There is much documentation about Dutch Settlement, but very little evidence of its sister settlement of Lynnville.  They were established two years apart, about two miles apart.  Around 1808, two Lynn families left Lynn, Massachusetts with an oxen team to settle on 640 acres.  Lynnville sprang up around the intersection of what are now Maple and Grange Roads in Clay.  Both settlements survived 1816, “The Year of No Summer,” in which ice formed even in August.  On the 1854 Fagan map, every farm along the upper half of what is now Maple Road shows the surname of Lynn.  For many decades, what is Maple Road was known as the Lynnville Road.  Where Maple Road meets the railroad was called Lynn’s Crossing.  The area was called Lynnville.

 

It had no church during this period.  The residents worshipped in homes.  Sometime around 1850, the first school was built of wood and named Lynn School after John Lynn who donated the land on the corner of present-day Grange and Van Hoesen Roads.  It may have also been used as a place of worship.  Around 1860 this building was moved north and used as a barn on the farm of Alonzo Lynn.  A second school house was built of red brick to take its place. 

 

From the original manuscript of Edwin H. Young is his story of the brick school house, “My Uncle Trake (William N. Young) taught school there shortly after Civil War time. Allie Van Alstyne. Dan VanAlystyne’s son, carried me on his back part of the way to school on my first day of attendance.  I was five then.  Its brick walls were cracked and braced with iron rods as far back as I can remember.  I believe my first teacher was Beanie Pink.  It seems to have been her real name and I assume that the spelling was correct….father was school trustee at that time.  According to my recollection, the next teacher was a Miss Anna Coughtry, a fat, good-natured woman who liked children I believe she was related to the cigar firm– Coughtry.

 

“About this time, Arbor Day as a National institution began to be observed by the schools.  One year we put on an ambition program and filled the school yard full of trees….we school children dug them out of Mr.
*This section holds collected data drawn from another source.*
-- ==== Sys2Proof/Machine/Datapath.lean ====
section
/-! DEFINITION. The eight blocks of the core and the cycle that chains them (40_datapath.md R80 to R98). It is a second
description of one cycle, written from the blocks' rules and not from the instructions': step runs one meaning per
instruction, and an obligation says that the two are the same function. -/

namespace Sys2Proof.Machine

/-- The DecodedInstruction record (R82): every field cut from every word, and the values derived from it (R63). -/
structure Decoded where
  opcode  : BitVec 6
  rs      : Reg
  rt      : Reg
  rd      : Reg
  shamt   : Reg
  func    : BitVec 6
  imm16   : Imm16
  imm26   : Imm26
  simm    : Word
  zimm    : Word
  boff    : Word
  jtarget : Word
  deriving DecidableEq, Repr

/-- The decoder block (R82). -/
def decoderBlock (w pc : Word) : Decoded where
  opcode  := opcodeOf w
  rs      := rsOf w
  rt      := rtOf w
  rd      := rdOf w
  shamt   := shamtOf w
  func    := funcOf w
  imm16   := imm16Of w
  imm26   := imm26Of w
  simm    := simm (imm16Of w)
  zimm    := zimm (imm16Of w)
  boff    := boff (imm16Of w)
  jtarget := jtarget pc (imm26Of w)

/-- The func codes of opcode 0 (R64). -/
def funcTable : List (BitVec 6 × Mnemonic) :=
  [(0x00#6, .sll), (0x02#6, .srl), (0x08#6, .jr), (0x09#6, .jalr), (0x20#6, .add), (0x21#6, .addu), (0x22#6, .sub),
    (0x23#6, .subu), (0x24#6, .and), (0x25#6, .or), (0x27#6, .nor), (0x2A#6, .slt), (0x2B#6, .sltu)]

/-- The non-zero opcodes (R65). -/
def opcodeTable : List (BitVec 6 × Mnemonic) :=
  [(0x02#6, .j), (0x03#6, .jal), (0x04#6, .beq), (0x05#6, .bne), (0x08#6, .addi), (0x09#6, .addiu), (0x0A#6, .slti),
    (0x0B#6, .sltiu), (0x0C#6, .andi), (0x0D#6, .ori), (0x0F#6, .lui), (0x23#6, .lw), (0x2B#6, .sw)]

/-- The resolver block: total, Invalid where no row matches (R66, R83). -/
def resolve (opcode func : BitVec 6) : Mnemonic :=
  if opcode = 0#6 then (funcTable.lookup func).getD .invalid else (opcodeTable.lookup opcode).getD .invalid

/-- Which register the writeback writes (R85). -/
inductive Dest
  | rd
  | link
  | rt
  deriving DecidableEq, Repr

/-- The secondary ALU operand (R85). -/
inductive AluSrc
  | reg
  | imm
  deriving DecidableEq, Repr

/-- The ControlSignals record with its defaults (R85). -/
structure Control where
  dst         : Dest := .rt
  aluSrc      : AluSrc := .reg
  aluOp       : Nat := 0
  memRead     : Bool := false
  memWrite    : Bool := false
  regWrite    : Bool := false
  memToReg    : Bool := false
  branch      : Bool := false
  jump        : Bool := false
  jumpReg     : Bool := false
  jumpAndLink : Bool := false
  deriving DecidableEq, Repr

/-- The control unit: the truth table of R86, the ALU selector numbered as there (D9; log 21). -/
def controlUnit : Mnemonic → Control
  | .add => { dst := .rd, aluOp := 1, regWrite := true }
  | .addu => { dst := .rd, aluOp := 2, regWrite := true }
  | .and => { dst := .rd, aluOp := 3, regWrite := true }
  | .nor => { dst := .rd, aluOp := 4, regWrite := true }
  | .or => { dst := .rd, aluOp := 5, regWrite := true }
  | .slt => { dst := .rd, aluOp := 6, regWrite := true }
  | .sltu => { dst := .rd, aluOp := 7, regWrite := true }
  | .sll => { dst := .rd, aluOp := 8, regWrite := true }
  | .srl => { dst := .rd, aluOp := 9, regWrite := true }
  | .sub => { dst := .rd, aluOp := 10, regWrite := true }
  | .subu => { dst := .rd, aluOp := 11, regWrite := true }
  | .jr => { aluOp := 12, jumpReg := true }
  | .jalr => { dst := .link, regWrite := true, jumpReg := true }
  | .addi | .addiu | .andi | .ori | .lui | .slti | .sltiu => { aluSrc := .imm, regWrite := true }
  | .lw => { aluSrc := .imm, memRead := true, regWrite := true, memToReg := true }
  | .sw => { aluSrc := .imm, memWrite := true }
  | .beq | .bne => { aluSrc := .imm, branch := true }
  | .j => { jump := true }
  | .jal => { dst := .link, regWrite := true, jumpAndLink := true }
  | .invalid => {}

/-- The ALU on the register family, opcode 0, dispatched by aluOp; `none` is the overflow fault (R88). -/
def aluRegister (c : Config) (a b : Word) (shamt : Reg) (aluOp : Nat) : Option Word :=
  match aluOp with
  | 1 => if addOvf a b (a + b) then none else some (a + b)
  | 2 => some (a + b)
  | 3 => some (a &&& b)
  | 4 => some (~~~(a ||| b))
  | 5 => some (a ||| b)
  | 6 => some (setLtSigned a b)
  | 7 => some (setLtUnsigned a b)
  | 8 => some (shiftLeft b shamt)
  | 9 => some (shiftRight c.srlKind b shamt)
  | 10 => if subOvf a b (a - b) then none else some (a - b)
  | 11 => some (a - b)
  | _ => some 0#32

/-- The ALU on a non-zero opcode, dispatched by the opcode (R89). -/
def aluImmediate (c : Config) (a simm zimm : Word) (opcode : BitVec 6) : Option Word :=
  match opcode with
  | 0x08#6 => if addOvf a simm (a + simm) then none else some (a + simm)
  | 0x09#6 => some (a + simm)
  | 0x0C#6 => some (a &&& zimm)
  | 0x0D#6 => some (a ||| zimm)
  | 0x0F#6 => some (zimm <<< 16)
  | 0x0A#6 => some (setLtSigned a simm)
  | 0x0B#6 => some (setLtUnsigned a (if c.sltiuImmExt = .sext then simm else zimm))
  | _ => some 0#32

/-- The ALU block: it dispatches first on the opcode (R87). -/
def alu (c : Config) (a b simm : Word) (shamt : Reg) (zimm : Word) (opcode : BitVec 6) (aluOp : Nat) : Option Word :=
  if opcode = 0#6 then aluRegister c a b shamt aluOp else aluImmediate c a simm zimm opcode

/-- The classifier of step 3 (R97). -/
def classifier (d : Decoded) (m : Mnemonic) : Kind :=
  if d.opcode = 0#6 then .rType
  else if m = .j ∨ m = .jal then .jType
  else if m = .beq ∨ m = .bne then .branch
  else if m = .lw ∨ m = .sw then .mem
  else .iType

/-- Steps 6 and 8 of the load/store unit for a cycle that accesses memory: the bounds check (R93). -/
def lsuCheck (c : Control) (d : Decoded) (s : State) : Except Fault Nat :=
  if c.memRead || c.memWrite then checkData s (s.reg d.rs + d.simm) else .ok 0

/-- Step 8: the store of sw (R94). -/
def memoryStage (c : Control) (d : Decoded) (i : Nat) (s : State) : State :=
  if c.memWrite then s.store i (s.reg d.rt) else s

/-- Step 9: the writeback (R95). `r` is the ALU's result, `loaded` the word read in step 8. -/
def writeback (c : Control) (d : Decoded) (r loaded : Word) (pc : Word) (s : State) : State :=
  if c.regWrite then
    match c.dst with
    | .rd => s.setReg d.rd (if c.memToReg then loaded else r)
    | .link => s.setReg linkReg (pc4 pc)
    | .rt => s.setReg d.rt (if c.memToReg then loaded else r)
  else s

/-- JumpRegValue (R96): x[rs] as read in step 5, but for jalr with rs = 31 under NEW. -/
def jumpRegValue (m : Mnemonic) (d : Decoded) (s : State) : Word :=
  if m = .jalr ∧ d.rs = linkReg ∧ s.cfg.jalrLinkRead = .new then pc4 s.pc else s.reg d.rs

/-- Steps 7 and 10: the PC sequencer, on the state at the start of the cycle (R92, R96). -/
def nextPc (m : Mnemonic) (c : Control) (d : Decoded) (s : State) : Word :=
  if c.branch ∧ ((m = .beq ∧ s.reg d.rs = s.reg d.rt) ∨ (m = .bne ∧ s.reg d.rs ≠ s.reg d.rt)) then pc4 s.pc + d.boff
  else if c.jump ∨ c.jumpAndLink then d.jtarget
  else if c.jumpReg then jumpRegValue m d s
  else pc4 s.pc

/-- Step 5's secondary operand (R91). -/
def operandB (c : Control) (d : Decoded) (s : State) : Word :=
  match c.aluSrc with
  | .reg => s.reg d.rt
  | .imm => d.simm

/-- Steps 4 to 11 with the decoded record and the resolved mnemonic (R98). -/
def cycleDecoded (w : Word) (d : Decoded) (m : Mnemonic) (s : State) : Result :=
  if m = .invalid ∧ s.cfg.invalidPolicy = .fault then raise (.invalidInstruction s.pc w)
  else if m = .jalr ∧ d.rs = linkReg ∧ s.cfg.jalrLinkRead = .fault then raise (.unpredictableJalr s.pc w)
  else
    let c := controlUnit m
    match alu s.cfg (s.reg d.rs) (operandB c d s) d.simm d.shamt d.zimm d.opcode c.aluOp with
    | none => raise (.arithmeticOverflow s.pc)
    | some r =>
      match lsuCheck c d s with
      | .error f => raise f
      | .ok i =>
        let loaded := if c.memRead then s.dmem.read i else 0#32
        let t := writeback c d r loaded s.pc (memoryStage c d i s)
        .next ((t.setPc (nextPc m c d s)).retire (classifier d m))

/-- One cycle as the chain of the blocks (R98, R100). -/
def cycle (s : State) : Result :=
  match s.status with
  | .faulted f => raise f
  | .halted => .refused .halted
  | .running =>
    match fetch s with
    | .error f => raise f
    | .ok w =>
      let d := decoderBlock w s.pc
      cycleDecoded w d (resolve d.opcode d.func) s

end Sys2Proof.Machine
end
Brown’s woods (later the home of Bud Lepinske), former Town historian) and dragged them down through the fields….to the schoolyard where we set them out….with appropriate speeches and spirited proclamations.  We named them all after great historical figures and celebrities.” Some of them may still be standing there.

 

In 1871, the Syracuse Northern Railroad opened from Syracuse to Sandy Creek.  This led to the rapid development of the once bustling Cigarville – now hamlet of Clay.  It  had gotten the name Cigarville from the Post Office that was now stationed in the Railroad station.  Sister hamlets of Lynnville and Dutch Settlement faded out, while Cigarville became prominent.  Lynnville school was actually beginning to be called Cigarville school by 1896.

 

The brick school house was repaired in 1888 and torn down in 1897.  While Stewart was building the present wooded structure, the students went to school at the building now known as the Clay Hotel.  However, in 1892, this photo of the brick building had been taken with the students standing in front.  They were: “ Front row, left to right:  Vern Post, Clarence Blanchard, Charlie Waterbury, Clara Blanchard, Ethel Young, Lillian Lepinske, Charlotte Lepinske, Elvira Phillips, Lewis Wetzel, Ray Blanchard (holding slate), Grover Wetzel, Dan Diffen, Claude Sadler, Bert Waterbury.  Second row:  Matt Frawley, Tom Wetzel, Chippie DeLong (cigar maker), Lizzie Blanchard, Marie Wetzel, Harriet Blanchard, John Sweigert, Rolland Strever.”  A bell for the new school was purchased with money that was raised by the mothers holding an oyster supper.  The bell now resides at Immanuel Evangelical Lutheran Church, Route 31, and Clay, New York.

 

After 100 years as a place of learning, now known as District 5 School, Lynnville was closed in 1950 with the construction of Cicero Elementary School in the newly formed North Syracuse Central School District.  At the time of its closing, only grades 1-3 were taught there with grades 4-6 being bused to neighboring district schools.